- **About this exercise**: Where the material below has a line containing "is open. -/", start repeating exactly, and keep going through the line containing "a trap of the oldest", with no other lines.

- **Records for processing**:
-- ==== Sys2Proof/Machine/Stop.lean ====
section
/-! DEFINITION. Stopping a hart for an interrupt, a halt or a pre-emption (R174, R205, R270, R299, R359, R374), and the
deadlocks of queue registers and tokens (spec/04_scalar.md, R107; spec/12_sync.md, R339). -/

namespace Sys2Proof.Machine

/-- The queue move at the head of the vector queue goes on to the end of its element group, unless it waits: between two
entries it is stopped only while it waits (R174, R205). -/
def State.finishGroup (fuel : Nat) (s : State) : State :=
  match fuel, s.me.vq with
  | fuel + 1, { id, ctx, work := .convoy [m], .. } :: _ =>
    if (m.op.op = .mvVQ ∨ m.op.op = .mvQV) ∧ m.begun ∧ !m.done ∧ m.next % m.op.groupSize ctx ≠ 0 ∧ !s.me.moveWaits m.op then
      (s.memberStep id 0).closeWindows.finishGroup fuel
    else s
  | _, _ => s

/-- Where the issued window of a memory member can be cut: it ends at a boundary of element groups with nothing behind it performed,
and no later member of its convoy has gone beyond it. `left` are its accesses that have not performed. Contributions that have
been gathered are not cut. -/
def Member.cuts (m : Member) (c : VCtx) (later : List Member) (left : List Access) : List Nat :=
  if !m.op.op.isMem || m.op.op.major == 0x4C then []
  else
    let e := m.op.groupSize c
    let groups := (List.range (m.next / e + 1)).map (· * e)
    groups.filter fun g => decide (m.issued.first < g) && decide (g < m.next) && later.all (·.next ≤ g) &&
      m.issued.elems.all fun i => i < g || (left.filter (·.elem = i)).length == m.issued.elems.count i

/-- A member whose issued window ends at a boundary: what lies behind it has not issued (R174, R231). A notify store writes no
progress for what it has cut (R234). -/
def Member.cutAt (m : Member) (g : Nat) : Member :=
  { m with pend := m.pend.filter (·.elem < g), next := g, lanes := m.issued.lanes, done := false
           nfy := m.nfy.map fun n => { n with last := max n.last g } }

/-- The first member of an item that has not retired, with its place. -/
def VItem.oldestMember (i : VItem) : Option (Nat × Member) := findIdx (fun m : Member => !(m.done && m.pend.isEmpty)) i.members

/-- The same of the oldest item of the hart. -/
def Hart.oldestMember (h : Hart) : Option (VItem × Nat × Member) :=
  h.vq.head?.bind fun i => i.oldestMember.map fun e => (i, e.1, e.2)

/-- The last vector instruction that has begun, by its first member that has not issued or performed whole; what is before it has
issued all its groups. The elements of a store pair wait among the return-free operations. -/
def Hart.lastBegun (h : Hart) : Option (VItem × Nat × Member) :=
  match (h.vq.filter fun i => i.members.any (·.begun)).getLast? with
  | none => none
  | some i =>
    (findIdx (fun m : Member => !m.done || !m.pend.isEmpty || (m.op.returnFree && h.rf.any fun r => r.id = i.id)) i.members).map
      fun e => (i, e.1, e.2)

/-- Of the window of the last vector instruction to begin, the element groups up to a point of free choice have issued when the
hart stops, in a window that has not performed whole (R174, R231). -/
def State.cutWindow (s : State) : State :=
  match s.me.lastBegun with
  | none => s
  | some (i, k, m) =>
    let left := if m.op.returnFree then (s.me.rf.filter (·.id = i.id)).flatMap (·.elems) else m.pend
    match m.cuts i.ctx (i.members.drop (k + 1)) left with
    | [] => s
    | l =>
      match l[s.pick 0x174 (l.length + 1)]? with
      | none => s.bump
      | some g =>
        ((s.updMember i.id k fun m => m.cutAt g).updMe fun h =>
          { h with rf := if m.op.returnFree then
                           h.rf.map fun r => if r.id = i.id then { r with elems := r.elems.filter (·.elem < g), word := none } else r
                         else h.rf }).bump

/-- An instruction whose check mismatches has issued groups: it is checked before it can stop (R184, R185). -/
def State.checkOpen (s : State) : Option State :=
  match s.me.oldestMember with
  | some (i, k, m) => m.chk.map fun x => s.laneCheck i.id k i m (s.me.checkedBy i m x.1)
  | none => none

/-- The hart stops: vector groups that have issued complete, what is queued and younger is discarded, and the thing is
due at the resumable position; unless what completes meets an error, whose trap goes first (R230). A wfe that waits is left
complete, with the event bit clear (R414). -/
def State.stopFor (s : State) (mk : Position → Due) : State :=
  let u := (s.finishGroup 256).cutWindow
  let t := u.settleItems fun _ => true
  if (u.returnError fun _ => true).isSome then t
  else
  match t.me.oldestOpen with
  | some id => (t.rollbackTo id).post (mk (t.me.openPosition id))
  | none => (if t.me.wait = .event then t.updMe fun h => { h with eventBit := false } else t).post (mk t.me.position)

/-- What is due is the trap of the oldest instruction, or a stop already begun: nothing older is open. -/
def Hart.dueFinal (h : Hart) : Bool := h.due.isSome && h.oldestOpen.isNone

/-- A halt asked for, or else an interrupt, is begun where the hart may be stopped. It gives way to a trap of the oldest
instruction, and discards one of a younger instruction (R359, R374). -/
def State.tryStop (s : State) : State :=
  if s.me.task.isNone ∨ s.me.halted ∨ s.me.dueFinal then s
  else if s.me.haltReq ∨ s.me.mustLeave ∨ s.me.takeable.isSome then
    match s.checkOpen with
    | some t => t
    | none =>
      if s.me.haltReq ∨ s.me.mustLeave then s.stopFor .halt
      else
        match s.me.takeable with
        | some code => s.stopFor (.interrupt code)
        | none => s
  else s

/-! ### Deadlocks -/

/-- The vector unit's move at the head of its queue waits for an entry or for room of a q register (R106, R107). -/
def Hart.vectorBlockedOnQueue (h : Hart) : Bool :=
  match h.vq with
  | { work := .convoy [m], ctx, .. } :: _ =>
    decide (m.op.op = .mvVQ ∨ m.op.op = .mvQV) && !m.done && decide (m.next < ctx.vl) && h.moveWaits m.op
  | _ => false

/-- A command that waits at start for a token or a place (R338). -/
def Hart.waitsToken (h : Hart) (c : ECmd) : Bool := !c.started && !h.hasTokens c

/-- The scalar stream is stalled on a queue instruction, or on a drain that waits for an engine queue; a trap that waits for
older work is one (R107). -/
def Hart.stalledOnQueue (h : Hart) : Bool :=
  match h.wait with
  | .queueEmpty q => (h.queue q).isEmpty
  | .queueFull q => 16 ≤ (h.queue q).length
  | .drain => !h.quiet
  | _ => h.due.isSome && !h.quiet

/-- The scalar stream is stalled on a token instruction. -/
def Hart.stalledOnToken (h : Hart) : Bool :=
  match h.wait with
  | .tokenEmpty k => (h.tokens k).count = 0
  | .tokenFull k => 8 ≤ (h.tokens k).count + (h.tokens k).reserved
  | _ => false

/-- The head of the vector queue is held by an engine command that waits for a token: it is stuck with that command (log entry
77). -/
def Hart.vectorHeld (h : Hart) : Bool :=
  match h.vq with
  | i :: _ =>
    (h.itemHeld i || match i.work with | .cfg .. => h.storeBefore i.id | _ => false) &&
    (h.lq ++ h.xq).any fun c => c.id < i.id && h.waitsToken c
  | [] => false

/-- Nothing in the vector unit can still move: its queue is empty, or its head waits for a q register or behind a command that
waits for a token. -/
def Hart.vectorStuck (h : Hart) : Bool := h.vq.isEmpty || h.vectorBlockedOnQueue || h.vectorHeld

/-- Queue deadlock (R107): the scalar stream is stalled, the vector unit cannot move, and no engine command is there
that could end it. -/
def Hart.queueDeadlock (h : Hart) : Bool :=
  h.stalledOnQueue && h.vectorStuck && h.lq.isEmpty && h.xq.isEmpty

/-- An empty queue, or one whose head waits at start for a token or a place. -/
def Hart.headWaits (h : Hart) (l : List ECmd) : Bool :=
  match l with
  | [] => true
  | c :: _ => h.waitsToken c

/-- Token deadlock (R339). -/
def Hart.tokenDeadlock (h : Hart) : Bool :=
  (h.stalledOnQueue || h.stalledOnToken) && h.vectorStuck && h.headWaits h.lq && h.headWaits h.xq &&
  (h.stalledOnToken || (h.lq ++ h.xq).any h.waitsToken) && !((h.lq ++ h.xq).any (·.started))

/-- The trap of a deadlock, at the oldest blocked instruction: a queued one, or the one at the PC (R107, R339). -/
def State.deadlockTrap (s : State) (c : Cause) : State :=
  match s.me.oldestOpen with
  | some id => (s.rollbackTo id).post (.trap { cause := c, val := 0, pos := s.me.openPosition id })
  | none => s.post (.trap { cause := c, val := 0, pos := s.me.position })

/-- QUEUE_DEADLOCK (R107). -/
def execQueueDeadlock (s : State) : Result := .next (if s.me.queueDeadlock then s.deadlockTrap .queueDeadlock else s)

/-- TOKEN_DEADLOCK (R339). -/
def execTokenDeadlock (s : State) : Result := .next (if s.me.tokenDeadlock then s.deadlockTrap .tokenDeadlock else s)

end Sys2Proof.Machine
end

--

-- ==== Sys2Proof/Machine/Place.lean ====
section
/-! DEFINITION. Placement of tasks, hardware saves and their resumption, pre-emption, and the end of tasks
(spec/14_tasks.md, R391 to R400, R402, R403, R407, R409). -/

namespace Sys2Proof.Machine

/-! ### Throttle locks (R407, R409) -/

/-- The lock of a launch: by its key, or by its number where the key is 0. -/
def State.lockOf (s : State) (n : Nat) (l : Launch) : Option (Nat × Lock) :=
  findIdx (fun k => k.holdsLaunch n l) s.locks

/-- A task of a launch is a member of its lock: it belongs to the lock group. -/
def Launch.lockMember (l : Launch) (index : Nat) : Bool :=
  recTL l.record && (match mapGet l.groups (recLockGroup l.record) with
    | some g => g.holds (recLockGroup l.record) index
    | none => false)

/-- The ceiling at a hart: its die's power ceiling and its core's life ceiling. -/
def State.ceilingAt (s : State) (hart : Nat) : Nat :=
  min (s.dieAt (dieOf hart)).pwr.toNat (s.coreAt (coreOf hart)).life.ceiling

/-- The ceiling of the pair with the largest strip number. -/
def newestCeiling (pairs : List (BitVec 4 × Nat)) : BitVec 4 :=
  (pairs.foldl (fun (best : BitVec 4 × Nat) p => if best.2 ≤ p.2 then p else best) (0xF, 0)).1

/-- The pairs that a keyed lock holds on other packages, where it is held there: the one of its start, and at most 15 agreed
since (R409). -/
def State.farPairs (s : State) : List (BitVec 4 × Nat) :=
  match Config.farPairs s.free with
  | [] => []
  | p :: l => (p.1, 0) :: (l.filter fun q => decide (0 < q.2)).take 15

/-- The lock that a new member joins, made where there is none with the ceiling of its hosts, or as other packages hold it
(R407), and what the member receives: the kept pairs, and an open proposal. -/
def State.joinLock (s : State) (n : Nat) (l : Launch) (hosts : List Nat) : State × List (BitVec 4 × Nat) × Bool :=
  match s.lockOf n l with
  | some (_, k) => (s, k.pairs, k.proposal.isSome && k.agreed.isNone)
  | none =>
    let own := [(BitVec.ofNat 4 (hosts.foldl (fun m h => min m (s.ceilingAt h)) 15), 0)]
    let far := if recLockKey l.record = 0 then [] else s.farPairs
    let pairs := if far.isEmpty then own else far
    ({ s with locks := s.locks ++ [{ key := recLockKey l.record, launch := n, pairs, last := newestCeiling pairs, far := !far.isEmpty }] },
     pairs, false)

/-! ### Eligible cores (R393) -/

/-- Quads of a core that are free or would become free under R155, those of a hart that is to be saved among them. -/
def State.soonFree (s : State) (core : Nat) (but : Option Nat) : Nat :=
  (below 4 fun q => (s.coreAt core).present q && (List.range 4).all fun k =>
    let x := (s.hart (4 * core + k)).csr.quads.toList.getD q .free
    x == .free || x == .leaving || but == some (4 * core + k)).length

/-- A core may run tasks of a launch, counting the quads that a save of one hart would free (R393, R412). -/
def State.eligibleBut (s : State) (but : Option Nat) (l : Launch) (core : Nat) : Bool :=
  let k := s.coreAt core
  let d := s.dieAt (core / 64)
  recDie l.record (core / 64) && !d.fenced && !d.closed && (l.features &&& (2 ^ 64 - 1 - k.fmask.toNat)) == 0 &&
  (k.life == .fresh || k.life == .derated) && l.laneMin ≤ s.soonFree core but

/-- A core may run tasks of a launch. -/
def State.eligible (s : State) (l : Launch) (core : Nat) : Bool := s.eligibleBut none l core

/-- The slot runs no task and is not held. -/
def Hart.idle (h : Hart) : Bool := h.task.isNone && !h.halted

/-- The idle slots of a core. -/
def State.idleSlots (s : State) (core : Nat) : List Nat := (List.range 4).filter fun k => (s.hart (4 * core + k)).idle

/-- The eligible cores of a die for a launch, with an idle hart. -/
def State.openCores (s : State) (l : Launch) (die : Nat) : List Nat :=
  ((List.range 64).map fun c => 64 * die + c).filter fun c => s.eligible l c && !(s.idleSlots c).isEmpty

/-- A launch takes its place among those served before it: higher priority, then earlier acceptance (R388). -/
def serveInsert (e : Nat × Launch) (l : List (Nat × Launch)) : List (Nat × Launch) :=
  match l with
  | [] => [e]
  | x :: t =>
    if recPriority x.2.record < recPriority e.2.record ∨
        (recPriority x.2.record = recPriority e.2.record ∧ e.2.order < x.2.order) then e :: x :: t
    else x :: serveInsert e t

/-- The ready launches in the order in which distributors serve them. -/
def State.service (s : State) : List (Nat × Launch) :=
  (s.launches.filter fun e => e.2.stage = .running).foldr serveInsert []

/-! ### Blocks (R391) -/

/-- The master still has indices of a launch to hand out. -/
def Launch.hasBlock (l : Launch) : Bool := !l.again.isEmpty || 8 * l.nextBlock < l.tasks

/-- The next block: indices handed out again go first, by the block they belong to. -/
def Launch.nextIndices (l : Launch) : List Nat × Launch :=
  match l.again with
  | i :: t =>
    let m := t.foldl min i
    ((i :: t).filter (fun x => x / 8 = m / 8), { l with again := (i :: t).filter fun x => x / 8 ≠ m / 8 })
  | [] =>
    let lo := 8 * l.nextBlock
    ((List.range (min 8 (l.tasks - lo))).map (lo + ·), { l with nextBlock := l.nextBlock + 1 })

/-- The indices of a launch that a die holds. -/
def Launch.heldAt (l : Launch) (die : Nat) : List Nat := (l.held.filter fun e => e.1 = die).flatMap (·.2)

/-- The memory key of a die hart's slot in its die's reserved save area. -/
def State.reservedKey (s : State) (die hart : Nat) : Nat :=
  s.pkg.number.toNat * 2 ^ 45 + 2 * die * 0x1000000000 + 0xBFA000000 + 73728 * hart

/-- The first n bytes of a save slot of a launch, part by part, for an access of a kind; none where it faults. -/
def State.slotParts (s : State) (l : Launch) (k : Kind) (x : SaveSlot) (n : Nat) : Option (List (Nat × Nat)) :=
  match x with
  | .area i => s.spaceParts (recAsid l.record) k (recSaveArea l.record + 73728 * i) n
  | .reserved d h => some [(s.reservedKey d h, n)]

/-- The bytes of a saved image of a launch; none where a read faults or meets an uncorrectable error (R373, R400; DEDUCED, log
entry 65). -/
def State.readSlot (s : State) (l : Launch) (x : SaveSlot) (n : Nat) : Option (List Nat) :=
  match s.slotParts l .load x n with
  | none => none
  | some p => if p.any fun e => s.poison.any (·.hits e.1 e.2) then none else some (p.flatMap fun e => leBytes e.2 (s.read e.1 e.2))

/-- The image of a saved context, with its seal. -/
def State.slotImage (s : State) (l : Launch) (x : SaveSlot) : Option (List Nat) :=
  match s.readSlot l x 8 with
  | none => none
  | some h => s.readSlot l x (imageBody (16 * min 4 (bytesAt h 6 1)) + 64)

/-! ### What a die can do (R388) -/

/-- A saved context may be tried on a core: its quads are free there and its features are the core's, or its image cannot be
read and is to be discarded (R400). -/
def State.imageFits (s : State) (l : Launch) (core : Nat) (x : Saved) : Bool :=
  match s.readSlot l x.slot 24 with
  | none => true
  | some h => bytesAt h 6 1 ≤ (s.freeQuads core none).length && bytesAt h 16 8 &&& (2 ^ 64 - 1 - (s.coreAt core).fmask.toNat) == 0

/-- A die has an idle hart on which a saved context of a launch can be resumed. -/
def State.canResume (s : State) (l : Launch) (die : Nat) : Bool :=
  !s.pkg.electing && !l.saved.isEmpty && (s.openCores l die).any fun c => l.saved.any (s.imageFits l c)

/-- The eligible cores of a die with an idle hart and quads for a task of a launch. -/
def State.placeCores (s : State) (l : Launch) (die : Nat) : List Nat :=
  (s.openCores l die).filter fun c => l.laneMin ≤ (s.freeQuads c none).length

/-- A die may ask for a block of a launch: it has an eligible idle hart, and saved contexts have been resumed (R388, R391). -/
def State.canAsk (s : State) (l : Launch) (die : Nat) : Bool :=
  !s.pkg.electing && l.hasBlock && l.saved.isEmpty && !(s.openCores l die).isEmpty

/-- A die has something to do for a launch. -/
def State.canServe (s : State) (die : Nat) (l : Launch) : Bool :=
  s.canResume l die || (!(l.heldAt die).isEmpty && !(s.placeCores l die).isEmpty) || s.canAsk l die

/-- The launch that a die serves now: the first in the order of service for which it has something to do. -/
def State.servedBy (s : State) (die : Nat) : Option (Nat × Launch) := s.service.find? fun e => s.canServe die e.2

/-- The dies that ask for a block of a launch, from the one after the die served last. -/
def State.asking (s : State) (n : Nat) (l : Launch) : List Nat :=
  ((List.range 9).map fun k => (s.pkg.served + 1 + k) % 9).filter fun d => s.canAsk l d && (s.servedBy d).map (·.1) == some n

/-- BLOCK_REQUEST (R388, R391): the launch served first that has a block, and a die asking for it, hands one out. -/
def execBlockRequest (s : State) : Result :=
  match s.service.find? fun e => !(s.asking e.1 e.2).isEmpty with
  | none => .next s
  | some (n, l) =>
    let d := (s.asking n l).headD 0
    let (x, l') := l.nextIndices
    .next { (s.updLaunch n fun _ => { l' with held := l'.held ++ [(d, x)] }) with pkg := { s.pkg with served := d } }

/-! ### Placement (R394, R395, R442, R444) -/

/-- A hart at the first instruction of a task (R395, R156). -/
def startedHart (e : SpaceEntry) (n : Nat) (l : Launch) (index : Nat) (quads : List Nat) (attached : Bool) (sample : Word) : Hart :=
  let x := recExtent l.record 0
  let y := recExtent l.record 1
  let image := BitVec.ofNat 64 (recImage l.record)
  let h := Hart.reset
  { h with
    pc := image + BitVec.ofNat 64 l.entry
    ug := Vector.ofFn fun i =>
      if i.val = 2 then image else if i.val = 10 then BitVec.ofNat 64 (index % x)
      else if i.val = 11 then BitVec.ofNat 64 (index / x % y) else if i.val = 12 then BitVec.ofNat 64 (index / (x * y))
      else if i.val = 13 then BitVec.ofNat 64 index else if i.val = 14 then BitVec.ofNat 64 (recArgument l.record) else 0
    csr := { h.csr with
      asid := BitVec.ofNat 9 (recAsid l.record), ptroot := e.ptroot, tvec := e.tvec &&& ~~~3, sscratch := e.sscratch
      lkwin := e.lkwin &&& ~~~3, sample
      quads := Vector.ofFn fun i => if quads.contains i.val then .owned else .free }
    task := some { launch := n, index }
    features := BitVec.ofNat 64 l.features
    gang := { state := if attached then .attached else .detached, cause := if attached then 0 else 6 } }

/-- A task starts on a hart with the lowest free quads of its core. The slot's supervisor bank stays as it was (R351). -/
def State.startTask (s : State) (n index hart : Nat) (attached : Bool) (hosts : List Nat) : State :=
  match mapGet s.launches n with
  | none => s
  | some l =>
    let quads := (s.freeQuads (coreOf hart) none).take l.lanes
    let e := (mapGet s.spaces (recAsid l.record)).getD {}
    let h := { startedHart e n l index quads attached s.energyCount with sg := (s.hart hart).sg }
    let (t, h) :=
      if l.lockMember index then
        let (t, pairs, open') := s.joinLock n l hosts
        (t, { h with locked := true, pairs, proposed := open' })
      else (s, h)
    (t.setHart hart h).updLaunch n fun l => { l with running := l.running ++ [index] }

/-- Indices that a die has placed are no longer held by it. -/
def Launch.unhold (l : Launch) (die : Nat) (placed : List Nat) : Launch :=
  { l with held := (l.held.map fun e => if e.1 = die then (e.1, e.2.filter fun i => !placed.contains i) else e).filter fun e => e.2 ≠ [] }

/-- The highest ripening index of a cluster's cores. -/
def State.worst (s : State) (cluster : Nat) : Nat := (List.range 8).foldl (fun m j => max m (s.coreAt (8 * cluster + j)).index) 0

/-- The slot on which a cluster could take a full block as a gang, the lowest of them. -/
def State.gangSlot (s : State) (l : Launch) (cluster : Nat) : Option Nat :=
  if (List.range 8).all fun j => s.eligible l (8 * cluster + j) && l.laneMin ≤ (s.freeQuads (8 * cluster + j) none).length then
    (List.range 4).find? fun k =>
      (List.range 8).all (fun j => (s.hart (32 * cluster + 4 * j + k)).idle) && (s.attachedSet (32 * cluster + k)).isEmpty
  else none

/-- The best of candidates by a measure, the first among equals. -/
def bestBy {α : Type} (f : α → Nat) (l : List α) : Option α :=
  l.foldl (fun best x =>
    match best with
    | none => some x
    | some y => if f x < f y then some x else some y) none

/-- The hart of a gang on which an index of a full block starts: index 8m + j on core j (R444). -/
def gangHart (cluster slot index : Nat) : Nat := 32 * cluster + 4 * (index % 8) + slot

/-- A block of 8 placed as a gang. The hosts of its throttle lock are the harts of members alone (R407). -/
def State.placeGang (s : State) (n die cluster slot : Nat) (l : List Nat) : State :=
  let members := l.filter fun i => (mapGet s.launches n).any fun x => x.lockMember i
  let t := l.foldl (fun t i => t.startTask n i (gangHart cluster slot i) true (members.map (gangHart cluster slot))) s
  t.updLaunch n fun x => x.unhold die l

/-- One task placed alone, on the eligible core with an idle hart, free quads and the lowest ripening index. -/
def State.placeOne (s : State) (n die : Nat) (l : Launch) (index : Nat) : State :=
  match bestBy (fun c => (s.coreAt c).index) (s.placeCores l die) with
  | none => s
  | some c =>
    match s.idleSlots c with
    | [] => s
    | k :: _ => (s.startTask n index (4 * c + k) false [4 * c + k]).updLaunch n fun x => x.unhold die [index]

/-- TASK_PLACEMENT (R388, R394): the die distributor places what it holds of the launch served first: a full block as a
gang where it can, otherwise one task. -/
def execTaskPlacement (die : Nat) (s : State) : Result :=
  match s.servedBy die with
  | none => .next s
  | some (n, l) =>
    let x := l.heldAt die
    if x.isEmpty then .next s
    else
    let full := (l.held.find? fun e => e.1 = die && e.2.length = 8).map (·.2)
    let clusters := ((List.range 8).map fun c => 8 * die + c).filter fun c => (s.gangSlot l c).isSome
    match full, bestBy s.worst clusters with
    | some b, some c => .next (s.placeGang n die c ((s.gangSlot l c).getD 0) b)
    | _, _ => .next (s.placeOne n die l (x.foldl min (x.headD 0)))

---

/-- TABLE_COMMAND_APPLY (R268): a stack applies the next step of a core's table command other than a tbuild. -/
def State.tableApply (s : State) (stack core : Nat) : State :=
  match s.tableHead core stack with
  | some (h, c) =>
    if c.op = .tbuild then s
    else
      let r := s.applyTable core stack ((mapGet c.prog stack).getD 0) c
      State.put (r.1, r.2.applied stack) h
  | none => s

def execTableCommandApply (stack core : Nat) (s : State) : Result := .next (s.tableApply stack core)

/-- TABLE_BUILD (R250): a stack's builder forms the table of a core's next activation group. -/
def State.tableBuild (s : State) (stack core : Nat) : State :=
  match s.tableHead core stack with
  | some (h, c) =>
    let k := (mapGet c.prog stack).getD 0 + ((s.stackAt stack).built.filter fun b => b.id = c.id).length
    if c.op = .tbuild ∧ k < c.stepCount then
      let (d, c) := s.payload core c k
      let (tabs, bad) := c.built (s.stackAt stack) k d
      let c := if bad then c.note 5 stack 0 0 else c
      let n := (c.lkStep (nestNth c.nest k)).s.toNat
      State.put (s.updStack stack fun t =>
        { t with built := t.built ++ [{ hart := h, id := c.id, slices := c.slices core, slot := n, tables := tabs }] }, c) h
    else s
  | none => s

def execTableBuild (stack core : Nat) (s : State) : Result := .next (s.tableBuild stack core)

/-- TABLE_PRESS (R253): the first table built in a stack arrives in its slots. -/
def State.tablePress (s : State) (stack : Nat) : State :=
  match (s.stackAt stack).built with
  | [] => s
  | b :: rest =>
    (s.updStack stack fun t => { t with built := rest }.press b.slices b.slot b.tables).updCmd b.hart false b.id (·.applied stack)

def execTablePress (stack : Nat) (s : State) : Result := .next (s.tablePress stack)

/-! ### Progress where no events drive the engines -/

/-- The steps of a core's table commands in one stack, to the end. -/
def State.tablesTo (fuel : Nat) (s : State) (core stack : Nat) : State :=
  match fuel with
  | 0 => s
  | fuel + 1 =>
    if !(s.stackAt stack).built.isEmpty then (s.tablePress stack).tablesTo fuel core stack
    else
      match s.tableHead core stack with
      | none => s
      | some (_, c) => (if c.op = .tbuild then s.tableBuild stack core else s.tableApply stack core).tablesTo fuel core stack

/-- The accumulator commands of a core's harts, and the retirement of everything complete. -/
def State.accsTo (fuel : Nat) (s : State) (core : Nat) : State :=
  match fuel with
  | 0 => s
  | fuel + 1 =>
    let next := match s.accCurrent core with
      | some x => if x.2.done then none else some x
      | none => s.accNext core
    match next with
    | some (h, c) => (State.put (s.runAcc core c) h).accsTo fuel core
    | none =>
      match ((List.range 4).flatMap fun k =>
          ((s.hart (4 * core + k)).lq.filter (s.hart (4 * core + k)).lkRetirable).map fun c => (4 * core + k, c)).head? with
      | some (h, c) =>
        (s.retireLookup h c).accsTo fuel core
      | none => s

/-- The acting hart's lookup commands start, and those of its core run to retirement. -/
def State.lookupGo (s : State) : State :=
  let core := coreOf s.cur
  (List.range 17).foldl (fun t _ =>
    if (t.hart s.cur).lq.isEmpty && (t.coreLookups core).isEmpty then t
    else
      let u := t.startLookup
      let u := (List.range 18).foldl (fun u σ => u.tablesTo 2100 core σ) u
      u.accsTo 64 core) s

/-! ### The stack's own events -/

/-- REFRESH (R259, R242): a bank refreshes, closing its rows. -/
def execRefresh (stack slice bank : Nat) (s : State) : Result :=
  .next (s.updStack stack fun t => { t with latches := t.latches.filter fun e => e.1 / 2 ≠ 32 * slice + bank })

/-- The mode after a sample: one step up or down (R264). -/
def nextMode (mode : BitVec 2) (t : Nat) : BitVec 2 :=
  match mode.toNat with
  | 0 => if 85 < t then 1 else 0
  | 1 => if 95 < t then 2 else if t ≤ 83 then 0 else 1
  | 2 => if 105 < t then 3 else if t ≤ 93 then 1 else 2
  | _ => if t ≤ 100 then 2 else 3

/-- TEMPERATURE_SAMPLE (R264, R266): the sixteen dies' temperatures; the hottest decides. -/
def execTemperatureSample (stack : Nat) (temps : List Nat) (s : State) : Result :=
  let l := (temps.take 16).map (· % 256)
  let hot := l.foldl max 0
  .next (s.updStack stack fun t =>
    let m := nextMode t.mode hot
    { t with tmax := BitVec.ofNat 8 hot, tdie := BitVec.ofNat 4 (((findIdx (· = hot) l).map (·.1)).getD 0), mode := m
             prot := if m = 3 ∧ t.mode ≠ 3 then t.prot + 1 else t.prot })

- **Output for this exercise**:
/-- What is due is the trap of the oldest instruction, or a stop already begun: nothing older is open. -/
def Hart.dueFinal (h : Hart) : Bool := h.due.isSome && h.oldestOpen.isNone

/-- A halt asked for, or else an interrupt, is begun where the hart may be stopped. It gives way to a trap of the oldest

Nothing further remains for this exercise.